EXERCISE AIM: Restate word for word the entries below, starting with the line with "def recCores (r" and continuing through the line with "def powerAbove (n". Include both of those lines and no others.

(Stored items)
..............................

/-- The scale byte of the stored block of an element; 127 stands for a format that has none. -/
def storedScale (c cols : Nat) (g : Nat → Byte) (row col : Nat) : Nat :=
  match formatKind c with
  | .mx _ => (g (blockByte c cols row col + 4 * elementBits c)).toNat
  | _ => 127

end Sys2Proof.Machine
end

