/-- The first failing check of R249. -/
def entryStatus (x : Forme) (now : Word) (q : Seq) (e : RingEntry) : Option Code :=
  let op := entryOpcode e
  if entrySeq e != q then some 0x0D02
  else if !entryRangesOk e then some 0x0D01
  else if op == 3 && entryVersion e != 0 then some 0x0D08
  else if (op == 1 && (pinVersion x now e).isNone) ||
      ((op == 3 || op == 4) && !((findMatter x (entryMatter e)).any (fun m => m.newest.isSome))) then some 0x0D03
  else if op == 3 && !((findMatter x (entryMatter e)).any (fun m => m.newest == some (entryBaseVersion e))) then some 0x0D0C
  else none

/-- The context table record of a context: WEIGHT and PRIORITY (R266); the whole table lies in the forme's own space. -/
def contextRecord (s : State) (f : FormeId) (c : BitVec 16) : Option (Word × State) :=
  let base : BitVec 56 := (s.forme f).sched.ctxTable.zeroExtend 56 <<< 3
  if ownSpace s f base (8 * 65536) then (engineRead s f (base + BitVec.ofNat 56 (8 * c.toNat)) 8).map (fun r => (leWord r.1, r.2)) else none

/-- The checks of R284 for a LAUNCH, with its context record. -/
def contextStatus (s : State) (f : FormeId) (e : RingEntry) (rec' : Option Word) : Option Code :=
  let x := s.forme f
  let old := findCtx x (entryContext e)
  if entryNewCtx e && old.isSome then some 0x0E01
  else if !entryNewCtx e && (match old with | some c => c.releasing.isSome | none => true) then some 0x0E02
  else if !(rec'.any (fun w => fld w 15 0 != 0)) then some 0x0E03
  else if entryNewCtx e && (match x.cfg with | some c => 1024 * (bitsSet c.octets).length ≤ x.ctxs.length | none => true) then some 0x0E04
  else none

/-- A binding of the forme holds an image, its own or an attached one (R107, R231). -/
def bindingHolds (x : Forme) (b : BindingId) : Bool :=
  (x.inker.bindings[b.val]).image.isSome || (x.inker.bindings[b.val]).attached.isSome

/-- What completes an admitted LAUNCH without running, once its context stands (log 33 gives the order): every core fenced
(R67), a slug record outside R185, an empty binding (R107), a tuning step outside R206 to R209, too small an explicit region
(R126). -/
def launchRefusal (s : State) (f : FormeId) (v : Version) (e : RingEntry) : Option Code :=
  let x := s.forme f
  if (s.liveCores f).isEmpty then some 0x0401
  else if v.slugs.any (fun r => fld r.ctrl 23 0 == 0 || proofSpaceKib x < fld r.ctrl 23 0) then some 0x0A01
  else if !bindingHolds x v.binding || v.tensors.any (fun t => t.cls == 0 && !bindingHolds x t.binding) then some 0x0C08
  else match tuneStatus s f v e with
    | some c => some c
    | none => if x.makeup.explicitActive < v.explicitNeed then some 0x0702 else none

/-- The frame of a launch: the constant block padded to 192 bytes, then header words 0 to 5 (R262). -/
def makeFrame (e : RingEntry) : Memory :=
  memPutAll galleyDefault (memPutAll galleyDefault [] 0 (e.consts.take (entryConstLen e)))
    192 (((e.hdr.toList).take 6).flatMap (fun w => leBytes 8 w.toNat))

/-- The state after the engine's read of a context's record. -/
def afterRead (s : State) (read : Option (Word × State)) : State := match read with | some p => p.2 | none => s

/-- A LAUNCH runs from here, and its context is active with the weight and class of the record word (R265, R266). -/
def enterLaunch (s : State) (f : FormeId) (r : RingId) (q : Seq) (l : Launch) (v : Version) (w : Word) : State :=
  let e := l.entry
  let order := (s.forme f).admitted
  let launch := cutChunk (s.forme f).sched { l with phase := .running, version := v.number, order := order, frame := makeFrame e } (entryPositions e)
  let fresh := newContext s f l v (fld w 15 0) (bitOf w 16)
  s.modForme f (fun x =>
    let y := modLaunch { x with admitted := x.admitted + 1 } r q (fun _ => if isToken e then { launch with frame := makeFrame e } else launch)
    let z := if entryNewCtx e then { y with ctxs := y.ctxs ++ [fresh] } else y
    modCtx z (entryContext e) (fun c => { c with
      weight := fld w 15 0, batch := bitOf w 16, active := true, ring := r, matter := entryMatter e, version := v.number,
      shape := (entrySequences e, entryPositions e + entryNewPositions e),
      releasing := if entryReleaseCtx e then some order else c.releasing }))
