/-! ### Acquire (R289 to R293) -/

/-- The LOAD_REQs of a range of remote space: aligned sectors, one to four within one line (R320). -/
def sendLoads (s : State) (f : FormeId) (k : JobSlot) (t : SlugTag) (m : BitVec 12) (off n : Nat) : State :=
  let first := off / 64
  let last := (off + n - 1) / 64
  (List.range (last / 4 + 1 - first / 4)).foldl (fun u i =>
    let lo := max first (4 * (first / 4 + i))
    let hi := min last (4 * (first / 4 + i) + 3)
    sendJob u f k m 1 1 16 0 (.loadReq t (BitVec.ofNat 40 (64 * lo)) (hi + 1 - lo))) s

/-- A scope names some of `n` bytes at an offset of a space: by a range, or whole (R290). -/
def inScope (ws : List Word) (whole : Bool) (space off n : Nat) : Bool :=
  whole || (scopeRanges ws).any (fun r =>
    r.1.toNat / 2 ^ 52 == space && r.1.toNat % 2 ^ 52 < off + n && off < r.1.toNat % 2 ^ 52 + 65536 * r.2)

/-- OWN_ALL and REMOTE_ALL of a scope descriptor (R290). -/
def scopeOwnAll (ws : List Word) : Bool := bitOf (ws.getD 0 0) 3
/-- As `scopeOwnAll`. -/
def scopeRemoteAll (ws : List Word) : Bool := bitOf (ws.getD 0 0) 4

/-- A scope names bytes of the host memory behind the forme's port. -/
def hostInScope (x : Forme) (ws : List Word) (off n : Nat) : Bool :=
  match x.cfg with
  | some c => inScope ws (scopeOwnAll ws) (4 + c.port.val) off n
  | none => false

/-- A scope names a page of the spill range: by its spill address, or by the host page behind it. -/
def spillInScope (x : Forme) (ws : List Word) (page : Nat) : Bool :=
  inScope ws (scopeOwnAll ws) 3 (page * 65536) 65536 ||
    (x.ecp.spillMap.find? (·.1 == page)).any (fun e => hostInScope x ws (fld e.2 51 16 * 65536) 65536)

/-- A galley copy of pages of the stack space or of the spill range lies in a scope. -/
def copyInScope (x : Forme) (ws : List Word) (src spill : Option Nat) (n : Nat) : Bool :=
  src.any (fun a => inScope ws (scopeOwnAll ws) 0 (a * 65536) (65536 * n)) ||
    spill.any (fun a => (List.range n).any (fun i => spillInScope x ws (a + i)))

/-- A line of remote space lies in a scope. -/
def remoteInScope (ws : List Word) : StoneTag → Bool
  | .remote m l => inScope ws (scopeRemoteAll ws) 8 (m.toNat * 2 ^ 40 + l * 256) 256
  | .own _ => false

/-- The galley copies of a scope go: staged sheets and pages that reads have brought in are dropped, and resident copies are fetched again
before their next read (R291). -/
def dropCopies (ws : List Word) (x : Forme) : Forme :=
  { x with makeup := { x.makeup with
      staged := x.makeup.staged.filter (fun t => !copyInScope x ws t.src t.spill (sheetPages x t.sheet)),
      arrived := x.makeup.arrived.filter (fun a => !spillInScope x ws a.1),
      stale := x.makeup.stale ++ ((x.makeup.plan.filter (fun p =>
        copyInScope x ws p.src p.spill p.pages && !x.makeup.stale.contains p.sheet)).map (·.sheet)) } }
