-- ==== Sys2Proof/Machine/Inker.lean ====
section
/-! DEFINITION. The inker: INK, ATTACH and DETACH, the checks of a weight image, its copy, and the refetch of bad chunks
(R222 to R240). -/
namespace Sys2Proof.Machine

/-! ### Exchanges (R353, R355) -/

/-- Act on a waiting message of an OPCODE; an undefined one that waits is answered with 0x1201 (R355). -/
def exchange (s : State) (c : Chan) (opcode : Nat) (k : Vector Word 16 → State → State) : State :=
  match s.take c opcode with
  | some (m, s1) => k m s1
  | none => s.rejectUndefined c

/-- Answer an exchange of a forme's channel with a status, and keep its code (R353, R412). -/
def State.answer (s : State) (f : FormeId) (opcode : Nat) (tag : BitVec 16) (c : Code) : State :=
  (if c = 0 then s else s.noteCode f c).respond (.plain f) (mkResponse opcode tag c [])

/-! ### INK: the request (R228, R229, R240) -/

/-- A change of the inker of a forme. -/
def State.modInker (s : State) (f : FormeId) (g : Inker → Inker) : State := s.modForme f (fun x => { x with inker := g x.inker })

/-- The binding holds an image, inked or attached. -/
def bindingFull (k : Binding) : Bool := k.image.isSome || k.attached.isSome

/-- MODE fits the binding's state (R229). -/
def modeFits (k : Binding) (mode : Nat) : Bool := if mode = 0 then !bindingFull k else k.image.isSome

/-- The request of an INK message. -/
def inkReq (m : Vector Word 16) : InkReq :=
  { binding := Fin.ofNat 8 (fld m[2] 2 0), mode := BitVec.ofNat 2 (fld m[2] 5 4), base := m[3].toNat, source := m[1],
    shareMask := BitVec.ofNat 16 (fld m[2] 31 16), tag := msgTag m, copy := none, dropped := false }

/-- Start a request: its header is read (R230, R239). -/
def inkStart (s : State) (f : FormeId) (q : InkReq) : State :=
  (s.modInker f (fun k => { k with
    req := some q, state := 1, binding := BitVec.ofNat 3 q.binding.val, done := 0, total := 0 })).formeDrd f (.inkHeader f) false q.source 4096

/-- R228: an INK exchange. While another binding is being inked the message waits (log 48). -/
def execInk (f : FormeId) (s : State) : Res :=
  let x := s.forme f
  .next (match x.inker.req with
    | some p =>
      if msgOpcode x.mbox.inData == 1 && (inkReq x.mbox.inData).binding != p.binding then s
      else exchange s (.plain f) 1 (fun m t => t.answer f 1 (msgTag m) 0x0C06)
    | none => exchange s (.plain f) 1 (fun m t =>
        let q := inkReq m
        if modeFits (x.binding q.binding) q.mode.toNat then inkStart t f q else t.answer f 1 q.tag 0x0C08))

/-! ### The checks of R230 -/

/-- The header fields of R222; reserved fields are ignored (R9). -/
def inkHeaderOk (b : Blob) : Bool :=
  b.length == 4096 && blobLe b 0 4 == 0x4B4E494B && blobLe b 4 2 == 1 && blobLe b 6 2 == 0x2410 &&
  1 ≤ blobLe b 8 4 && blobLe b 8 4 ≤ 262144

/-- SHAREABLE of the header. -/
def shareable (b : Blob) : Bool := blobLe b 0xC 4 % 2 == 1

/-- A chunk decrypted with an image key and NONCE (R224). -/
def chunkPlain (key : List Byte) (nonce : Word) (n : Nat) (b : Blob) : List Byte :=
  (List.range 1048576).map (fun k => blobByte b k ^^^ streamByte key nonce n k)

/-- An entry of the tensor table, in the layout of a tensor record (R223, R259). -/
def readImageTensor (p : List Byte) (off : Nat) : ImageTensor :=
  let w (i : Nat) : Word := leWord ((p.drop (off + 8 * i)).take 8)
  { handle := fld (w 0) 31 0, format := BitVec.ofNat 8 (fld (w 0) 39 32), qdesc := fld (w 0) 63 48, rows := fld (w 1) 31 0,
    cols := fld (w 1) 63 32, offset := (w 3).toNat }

..............................

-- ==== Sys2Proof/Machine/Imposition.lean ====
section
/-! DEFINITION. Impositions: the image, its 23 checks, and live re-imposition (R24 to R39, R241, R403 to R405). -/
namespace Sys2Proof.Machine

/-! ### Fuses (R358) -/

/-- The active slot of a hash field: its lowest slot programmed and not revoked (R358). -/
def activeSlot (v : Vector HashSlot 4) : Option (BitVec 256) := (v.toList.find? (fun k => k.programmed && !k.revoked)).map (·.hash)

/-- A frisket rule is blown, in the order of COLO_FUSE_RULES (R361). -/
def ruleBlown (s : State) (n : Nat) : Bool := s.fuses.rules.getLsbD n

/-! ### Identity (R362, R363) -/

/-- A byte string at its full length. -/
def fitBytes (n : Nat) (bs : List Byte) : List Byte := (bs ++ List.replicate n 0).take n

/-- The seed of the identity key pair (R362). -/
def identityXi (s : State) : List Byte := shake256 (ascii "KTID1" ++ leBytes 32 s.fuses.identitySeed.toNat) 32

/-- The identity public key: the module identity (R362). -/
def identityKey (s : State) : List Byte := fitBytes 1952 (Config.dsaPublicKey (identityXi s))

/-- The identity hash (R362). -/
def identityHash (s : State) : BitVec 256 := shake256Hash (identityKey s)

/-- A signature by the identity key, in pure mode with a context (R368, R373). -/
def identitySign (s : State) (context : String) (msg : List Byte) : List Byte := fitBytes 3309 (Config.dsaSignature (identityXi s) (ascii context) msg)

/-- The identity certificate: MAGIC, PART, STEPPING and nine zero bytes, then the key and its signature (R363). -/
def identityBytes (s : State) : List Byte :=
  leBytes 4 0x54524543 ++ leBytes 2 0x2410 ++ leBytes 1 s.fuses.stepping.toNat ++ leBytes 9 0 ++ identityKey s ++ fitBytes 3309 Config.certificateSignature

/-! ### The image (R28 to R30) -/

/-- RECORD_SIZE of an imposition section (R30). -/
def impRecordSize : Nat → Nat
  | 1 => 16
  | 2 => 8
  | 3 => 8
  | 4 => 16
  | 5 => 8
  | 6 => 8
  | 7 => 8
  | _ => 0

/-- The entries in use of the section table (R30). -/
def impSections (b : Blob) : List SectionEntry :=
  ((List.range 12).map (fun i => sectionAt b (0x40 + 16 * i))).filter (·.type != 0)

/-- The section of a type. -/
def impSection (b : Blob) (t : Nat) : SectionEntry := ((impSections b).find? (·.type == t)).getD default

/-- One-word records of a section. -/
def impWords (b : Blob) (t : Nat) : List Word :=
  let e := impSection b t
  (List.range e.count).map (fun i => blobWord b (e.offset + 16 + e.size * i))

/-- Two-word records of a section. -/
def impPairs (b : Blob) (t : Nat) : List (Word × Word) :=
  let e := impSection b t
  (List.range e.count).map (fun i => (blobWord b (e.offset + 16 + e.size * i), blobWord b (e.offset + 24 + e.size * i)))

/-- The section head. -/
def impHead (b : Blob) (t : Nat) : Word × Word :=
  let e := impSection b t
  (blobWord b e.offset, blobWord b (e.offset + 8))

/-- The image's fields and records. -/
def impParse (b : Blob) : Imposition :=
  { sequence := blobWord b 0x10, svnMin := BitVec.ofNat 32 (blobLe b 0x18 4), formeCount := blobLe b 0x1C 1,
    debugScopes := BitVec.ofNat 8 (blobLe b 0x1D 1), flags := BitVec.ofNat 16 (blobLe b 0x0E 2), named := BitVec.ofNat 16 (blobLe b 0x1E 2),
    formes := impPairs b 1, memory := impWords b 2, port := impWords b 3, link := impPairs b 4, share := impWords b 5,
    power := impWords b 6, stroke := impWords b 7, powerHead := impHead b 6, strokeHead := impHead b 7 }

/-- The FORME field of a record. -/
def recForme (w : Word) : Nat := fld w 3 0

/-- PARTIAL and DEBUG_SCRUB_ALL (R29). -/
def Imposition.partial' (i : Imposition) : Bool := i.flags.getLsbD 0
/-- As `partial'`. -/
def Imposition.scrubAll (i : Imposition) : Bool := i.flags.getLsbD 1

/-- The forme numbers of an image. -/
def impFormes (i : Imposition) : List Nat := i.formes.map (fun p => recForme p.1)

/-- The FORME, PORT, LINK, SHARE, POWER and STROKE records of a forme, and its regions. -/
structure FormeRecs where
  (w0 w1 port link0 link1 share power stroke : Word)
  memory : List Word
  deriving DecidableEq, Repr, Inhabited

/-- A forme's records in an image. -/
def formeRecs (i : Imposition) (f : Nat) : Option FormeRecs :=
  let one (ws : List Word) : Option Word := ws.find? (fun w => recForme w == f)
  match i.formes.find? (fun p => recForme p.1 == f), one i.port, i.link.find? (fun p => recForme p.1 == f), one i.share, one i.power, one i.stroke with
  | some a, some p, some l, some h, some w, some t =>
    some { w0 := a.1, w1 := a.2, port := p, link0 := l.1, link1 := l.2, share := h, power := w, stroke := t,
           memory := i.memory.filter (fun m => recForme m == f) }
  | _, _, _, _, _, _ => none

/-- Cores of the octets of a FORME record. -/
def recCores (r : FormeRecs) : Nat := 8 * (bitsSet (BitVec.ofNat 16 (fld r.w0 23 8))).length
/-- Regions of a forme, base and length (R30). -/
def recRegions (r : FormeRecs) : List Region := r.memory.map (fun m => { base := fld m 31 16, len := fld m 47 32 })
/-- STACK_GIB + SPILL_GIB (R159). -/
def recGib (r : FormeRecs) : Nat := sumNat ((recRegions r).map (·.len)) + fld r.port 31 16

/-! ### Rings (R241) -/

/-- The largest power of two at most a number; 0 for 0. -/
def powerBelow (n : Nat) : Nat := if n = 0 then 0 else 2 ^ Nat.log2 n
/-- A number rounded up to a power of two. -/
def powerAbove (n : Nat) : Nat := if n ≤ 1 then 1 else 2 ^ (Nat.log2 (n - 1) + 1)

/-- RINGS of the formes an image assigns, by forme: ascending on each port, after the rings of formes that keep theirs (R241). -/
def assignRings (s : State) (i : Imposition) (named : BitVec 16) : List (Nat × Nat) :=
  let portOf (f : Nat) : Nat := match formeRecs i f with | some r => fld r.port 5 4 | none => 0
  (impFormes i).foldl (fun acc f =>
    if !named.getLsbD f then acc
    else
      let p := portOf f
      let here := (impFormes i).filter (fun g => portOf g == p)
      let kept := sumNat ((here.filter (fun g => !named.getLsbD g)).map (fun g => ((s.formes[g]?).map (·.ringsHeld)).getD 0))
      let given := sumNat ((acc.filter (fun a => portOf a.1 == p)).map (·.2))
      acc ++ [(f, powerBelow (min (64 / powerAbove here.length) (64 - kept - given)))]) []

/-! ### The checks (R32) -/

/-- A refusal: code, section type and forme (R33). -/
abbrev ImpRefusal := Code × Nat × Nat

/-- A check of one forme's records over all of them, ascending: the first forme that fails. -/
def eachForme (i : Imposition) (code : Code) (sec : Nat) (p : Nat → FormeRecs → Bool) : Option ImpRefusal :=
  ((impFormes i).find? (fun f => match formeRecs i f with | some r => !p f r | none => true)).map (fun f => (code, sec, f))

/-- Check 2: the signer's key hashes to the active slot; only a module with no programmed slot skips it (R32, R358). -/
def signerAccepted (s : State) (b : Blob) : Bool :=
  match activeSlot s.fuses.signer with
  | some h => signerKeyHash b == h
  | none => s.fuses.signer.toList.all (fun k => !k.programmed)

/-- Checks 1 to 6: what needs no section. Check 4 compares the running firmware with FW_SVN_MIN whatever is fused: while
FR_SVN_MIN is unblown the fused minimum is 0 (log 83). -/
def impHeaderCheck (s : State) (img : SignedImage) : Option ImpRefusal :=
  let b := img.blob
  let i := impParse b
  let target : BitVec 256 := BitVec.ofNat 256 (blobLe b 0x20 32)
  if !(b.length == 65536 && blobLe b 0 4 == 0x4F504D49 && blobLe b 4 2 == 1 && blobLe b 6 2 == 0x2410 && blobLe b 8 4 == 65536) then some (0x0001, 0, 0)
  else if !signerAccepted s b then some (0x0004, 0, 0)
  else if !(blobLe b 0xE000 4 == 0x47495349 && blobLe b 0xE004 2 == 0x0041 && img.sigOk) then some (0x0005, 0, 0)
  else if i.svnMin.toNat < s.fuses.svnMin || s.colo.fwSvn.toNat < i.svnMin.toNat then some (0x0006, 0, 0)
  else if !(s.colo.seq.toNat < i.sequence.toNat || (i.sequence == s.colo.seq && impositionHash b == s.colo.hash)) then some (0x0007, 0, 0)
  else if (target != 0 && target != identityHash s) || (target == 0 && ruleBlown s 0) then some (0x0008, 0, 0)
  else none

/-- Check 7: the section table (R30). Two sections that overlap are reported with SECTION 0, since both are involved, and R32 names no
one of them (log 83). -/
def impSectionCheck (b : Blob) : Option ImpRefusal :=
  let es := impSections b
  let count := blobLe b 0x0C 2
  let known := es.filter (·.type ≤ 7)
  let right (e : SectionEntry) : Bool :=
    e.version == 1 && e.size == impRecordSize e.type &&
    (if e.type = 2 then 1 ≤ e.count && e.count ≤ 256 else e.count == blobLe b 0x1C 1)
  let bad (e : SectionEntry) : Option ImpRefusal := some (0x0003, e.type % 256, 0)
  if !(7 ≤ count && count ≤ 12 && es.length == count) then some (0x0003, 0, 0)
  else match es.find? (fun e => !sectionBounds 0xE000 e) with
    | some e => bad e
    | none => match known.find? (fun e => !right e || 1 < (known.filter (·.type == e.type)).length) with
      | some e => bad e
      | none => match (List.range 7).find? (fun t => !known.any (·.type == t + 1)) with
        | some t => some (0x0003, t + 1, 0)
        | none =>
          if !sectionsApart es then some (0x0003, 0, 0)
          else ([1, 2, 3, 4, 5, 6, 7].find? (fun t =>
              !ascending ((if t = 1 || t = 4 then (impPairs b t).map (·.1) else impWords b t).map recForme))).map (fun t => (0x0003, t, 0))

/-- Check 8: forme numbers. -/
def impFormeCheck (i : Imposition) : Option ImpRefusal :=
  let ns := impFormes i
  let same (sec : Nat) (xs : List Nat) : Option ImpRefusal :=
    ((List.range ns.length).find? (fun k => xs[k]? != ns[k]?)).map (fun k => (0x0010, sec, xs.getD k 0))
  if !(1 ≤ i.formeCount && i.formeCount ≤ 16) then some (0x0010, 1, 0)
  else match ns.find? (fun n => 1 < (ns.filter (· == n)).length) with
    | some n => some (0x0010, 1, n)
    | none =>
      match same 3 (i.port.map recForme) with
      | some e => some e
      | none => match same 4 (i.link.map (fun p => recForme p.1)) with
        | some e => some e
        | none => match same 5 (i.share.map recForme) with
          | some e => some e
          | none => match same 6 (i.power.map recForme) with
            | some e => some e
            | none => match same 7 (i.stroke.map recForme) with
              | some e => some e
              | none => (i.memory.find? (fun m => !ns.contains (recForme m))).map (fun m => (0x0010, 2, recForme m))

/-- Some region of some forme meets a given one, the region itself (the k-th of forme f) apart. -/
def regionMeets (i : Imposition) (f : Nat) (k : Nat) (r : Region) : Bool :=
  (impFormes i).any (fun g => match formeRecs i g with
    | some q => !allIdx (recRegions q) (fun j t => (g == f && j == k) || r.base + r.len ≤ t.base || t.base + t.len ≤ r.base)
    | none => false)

..............................

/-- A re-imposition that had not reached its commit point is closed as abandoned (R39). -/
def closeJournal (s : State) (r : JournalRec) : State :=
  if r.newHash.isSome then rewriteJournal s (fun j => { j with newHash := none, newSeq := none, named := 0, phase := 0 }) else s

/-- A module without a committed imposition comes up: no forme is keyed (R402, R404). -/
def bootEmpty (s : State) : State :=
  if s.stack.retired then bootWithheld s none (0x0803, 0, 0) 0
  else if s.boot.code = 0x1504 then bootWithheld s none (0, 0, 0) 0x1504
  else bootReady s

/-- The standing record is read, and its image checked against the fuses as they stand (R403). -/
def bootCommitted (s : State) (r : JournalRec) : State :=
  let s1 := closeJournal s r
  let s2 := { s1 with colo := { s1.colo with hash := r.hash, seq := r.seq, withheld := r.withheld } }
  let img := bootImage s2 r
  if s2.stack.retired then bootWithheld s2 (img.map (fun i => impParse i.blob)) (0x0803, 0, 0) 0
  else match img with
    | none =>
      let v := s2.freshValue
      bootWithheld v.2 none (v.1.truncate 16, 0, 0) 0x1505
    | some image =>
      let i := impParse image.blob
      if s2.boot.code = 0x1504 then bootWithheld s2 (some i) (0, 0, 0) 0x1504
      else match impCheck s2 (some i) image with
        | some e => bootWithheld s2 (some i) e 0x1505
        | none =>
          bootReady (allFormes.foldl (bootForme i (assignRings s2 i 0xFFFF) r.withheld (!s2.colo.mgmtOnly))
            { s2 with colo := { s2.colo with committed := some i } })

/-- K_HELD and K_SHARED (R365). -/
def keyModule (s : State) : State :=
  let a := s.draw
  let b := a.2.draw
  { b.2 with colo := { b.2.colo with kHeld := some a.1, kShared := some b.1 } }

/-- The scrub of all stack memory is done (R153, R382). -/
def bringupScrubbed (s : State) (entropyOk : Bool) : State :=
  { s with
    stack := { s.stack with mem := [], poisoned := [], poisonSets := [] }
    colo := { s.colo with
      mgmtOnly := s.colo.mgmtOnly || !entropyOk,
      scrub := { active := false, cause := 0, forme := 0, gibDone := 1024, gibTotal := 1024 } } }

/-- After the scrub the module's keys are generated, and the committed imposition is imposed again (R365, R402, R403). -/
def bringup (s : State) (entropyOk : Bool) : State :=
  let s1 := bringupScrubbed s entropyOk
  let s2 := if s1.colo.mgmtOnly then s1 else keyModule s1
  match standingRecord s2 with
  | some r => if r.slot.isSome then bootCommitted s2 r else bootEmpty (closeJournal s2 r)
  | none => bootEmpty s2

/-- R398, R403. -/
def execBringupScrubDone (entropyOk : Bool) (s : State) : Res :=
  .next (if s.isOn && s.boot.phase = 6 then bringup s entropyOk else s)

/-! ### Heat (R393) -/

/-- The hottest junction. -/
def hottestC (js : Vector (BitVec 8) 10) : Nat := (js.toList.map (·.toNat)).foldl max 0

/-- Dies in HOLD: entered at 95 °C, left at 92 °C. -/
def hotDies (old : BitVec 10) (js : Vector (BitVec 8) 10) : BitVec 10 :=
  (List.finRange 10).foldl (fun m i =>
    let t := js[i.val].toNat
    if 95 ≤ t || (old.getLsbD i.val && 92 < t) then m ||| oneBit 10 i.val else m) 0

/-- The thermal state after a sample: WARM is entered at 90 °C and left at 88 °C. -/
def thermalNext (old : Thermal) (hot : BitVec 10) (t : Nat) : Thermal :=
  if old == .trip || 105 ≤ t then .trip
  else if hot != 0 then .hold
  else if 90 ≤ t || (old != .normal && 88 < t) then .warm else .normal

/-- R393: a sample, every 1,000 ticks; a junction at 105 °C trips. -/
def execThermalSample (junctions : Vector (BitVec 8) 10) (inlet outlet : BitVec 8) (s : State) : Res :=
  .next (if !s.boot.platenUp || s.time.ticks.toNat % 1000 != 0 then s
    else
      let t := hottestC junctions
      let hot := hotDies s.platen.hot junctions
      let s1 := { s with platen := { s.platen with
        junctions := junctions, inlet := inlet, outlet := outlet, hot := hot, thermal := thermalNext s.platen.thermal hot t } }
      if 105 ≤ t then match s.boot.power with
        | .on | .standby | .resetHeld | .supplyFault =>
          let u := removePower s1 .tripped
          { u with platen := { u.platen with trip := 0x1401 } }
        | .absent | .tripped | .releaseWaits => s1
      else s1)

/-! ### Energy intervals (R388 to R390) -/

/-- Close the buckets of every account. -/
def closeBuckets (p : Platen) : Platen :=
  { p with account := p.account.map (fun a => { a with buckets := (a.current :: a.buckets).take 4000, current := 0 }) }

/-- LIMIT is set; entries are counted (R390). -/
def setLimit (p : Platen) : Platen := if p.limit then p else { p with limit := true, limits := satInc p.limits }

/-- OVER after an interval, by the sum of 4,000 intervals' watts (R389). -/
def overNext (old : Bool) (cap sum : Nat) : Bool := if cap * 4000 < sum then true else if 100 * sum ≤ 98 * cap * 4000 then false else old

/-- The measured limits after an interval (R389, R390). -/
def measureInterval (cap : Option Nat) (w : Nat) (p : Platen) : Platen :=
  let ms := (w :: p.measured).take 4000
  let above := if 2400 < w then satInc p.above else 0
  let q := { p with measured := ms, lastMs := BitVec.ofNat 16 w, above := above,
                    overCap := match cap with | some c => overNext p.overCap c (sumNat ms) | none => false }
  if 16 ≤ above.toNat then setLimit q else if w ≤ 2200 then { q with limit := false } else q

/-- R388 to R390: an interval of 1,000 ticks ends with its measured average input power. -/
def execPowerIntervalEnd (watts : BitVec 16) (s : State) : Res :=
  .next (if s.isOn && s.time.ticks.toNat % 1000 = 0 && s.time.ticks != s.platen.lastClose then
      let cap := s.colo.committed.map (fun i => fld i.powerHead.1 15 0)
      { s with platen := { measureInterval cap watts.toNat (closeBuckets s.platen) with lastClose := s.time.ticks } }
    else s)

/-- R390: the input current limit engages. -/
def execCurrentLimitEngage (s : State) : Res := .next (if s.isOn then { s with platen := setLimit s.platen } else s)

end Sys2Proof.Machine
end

..............................

WRITTEN RESPONSE:
def recCores (r : FormeRecs) : Nat := 8 * (bitsSet (BitVec.ofNat 16 (fld r.w0 23 8))).length
/-- Regions of a forme, base and length (R30). -/
def recRegions (r : FormeRecs) : List Region := r.memory.map (fun m => { base := fld m 31 16, len := fld m 47 32 })
/-- STACK_GIB + SPILL_GIB (R159). -/
def recGib (r : FormeRecs) : Nat := sumNat ((recRegions r).map (·.len)) + fld r.port 31 16

/-! ### Rings (R241) -/

/-- The largest power of two at most a number; 0 for 0. -/
def powerBelow (n : Nat) : Nat := if n = 0 then 0 else 2 ^ Nat.log2 n
/-- A number rounded up to a power of two. -/
def powerAbove (n : Nat) : Nat := if n ≤ 1 then 1 else 2 ^ (Nat.log2 (n - 1) + 1)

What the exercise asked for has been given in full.